▸ Exercise inputs
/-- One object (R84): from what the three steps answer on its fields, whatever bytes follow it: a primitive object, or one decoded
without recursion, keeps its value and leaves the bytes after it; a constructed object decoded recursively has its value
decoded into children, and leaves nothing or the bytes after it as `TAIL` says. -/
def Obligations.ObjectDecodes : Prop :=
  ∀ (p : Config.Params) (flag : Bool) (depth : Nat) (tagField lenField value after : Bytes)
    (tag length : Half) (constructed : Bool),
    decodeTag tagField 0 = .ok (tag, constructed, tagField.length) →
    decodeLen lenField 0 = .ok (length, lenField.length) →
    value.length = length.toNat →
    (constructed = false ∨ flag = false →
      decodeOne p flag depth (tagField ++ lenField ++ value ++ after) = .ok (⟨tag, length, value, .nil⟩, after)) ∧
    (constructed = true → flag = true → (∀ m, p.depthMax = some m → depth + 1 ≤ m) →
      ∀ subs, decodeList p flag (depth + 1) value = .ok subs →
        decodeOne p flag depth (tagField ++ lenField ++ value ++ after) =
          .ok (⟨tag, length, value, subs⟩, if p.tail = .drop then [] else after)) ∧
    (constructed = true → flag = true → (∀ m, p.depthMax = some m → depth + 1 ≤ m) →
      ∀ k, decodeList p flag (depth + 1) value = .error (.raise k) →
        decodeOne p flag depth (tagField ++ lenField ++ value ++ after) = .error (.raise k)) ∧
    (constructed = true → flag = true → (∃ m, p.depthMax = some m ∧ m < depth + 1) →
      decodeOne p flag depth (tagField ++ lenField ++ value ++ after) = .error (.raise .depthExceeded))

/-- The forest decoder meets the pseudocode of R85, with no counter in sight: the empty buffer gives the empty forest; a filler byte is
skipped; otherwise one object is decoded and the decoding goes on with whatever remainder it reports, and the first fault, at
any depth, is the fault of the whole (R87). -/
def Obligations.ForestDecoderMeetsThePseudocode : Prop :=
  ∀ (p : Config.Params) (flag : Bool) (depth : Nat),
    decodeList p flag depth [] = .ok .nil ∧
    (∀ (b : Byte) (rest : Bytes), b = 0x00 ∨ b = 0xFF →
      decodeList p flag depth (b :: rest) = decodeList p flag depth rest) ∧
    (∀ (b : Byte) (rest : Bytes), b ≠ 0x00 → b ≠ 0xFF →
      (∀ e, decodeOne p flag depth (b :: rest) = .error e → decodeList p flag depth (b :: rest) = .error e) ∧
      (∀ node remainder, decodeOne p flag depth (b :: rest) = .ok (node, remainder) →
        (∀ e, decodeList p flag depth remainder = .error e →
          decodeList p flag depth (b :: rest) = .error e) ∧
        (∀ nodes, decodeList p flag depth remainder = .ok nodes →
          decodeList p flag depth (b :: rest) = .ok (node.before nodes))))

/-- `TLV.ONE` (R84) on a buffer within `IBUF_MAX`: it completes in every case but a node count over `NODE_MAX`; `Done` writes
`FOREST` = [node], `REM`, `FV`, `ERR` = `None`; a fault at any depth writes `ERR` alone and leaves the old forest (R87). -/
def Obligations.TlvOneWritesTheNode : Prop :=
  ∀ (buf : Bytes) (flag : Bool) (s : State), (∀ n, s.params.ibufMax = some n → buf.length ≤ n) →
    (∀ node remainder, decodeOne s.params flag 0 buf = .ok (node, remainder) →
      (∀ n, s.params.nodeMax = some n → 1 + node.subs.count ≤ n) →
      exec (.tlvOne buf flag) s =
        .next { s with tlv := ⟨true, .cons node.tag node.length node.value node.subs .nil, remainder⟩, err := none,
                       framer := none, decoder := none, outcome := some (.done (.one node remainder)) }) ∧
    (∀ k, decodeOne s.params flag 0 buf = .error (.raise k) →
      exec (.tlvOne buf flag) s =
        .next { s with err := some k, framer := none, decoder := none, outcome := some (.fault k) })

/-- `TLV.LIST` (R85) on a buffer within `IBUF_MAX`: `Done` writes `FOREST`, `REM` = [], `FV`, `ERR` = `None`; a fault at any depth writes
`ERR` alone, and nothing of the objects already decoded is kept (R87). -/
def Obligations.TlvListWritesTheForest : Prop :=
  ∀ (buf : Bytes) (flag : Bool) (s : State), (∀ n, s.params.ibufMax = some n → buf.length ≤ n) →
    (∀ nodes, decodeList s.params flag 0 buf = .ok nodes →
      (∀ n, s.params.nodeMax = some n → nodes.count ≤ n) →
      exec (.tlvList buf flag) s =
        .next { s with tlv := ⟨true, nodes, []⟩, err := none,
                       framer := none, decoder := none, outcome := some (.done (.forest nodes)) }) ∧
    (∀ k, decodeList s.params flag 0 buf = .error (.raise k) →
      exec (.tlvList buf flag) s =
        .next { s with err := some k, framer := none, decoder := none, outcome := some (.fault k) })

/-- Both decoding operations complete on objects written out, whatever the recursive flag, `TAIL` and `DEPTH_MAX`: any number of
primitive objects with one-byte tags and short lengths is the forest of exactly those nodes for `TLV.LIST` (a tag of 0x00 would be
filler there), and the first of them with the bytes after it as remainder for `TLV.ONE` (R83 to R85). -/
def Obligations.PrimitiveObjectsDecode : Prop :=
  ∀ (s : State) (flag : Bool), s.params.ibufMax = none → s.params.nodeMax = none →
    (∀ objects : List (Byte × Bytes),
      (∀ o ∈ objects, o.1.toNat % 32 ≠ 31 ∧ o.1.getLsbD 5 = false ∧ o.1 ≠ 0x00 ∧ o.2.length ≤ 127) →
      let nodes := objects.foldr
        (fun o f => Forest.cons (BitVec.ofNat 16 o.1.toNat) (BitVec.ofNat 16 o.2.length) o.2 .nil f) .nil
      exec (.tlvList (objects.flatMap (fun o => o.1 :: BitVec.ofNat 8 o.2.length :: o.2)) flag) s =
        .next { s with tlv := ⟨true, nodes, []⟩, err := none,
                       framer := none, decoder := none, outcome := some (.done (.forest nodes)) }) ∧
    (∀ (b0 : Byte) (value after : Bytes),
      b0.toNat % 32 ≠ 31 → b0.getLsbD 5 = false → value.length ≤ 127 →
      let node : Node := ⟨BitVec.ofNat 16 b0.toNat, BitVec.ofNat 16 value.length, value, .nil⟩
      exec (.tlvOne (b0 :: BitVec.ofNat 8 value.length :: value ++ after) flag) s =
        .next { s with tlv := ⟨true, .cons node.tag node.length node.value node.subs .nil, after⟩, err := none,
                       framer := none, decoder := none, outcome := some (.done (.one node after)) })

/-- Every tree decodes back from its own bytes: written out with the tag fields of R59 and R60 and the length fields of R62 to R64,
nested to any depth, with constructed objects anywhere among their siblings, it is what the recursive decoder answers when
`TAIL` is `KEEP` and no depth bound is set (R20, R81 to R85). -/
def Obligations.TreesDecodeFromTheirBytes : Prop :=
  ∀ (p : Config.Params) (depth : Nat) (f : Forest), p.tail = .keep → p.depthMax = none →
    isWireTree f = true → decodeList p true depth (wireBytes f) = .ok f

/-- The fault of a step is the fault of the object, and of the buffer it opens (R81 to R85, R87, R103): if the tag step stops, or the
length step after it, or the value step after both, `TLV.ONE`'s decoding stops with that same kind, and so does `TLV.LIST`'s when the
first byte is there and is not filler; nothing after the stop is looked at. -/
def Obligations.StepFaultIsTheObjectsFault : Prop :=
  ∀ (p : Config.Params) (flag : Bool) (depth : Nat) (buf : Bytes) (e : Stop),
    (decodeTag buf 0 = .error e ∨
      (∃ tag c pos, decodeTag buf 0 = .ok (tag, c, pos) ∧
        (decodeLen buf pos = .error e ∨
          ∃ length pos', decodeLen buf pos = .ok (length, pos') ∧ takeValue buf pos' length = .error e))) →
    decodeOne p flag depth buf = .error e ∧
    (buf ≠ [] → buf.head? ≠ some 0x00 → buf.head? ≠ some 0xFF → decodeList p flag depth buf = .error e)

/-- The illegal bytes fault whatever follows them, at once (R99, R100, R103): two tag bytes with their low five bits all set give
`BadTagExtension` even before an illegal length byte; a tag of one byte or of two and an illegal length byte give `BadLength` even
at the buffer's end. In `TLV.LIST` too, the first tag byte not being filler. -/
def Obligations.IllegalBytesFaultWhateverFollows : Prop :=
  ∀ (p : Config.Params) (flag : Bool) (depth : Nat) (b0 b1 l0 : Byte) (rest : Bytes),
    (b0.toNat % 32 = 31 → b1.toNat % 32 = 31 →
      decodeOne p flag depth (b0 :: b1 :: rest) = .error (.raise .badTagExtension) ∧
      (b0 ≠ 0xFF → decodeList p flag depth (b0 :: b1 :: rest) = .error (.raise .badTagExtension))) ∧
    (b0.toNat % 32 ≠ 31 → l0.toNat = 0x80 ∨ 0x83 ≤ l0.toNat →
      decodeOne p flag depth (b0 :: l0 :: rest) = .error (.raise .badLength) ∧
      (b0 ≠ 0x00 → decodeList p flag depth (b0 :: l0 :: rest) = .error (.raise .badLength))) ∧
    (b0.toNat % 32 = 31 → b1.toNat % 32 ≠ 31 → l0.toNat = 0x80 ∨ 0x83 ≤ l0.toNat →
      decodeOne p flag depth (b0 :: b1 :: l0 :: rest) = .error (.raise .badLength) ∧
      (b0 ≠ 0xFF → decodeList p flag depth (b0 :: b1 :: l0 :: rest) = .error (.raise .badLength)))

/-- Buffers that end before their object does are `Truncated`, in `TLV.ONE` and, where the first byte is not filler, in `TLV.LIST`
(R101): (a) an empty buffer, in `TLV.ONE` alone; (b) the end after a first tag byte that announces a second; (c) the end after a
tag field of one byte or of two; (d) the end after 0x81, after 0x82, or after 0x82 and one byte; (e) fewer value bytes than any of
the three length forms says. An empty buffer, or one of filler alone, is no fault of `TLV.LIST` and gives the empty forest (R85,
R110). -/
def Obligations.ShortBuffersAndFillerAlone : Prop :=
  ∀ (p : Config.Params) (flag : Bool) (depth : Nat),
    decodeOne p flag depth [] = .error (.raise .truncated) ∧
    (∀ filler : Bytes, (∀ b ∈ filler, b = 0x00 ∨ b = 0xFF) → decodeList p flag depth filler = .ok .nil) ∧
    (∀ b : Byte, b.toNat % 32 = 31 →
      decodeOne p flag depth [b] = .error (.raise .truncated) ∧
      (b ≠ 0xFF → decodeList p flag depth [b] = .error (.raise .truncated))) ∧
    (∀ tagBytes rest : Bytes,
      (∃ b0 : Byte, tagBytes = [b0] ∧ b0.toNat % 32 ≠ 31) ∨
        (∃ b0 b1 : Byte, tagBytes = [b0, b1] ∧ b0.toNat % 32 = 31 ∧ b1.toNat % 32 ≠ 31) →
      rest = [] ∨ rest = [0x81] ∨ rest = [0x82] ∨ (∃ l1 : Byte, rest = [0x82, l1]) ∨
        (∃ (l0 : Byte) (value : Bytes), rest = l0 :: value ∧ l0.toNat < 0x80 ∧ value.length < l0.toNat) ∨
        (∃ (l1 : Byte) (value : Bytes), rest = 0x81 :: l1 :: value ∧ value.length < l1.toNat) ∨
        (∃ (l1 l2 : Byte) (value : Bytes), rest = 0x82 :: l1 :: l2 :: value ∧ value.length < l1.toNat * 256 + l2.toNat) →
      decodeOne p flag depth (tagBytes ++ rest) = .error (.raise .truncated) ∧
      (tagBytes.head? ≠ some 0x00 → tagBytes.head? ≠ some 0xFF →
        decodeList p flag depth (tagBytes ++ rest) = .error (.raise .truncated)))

▸ Problem to work on
Return, exactly as they stand, the lines from the start of the records above through the line with "def Obligations.ObjectDecodes : Prop", both ends included, and no other lines.

▸ Exercise answer
/-- One object (R84): from what the three steps answer on its fields, whatever bytes follow it: a primitive object, or one decoded
without recursion, keeps its value and leaves the bytes after it; a constructed object decoded recursively has its value
decoded into children, and leaves nothing or the bytes after it as `TAIL` says. -/
def Obligations.ObjectDecodes : Prop :=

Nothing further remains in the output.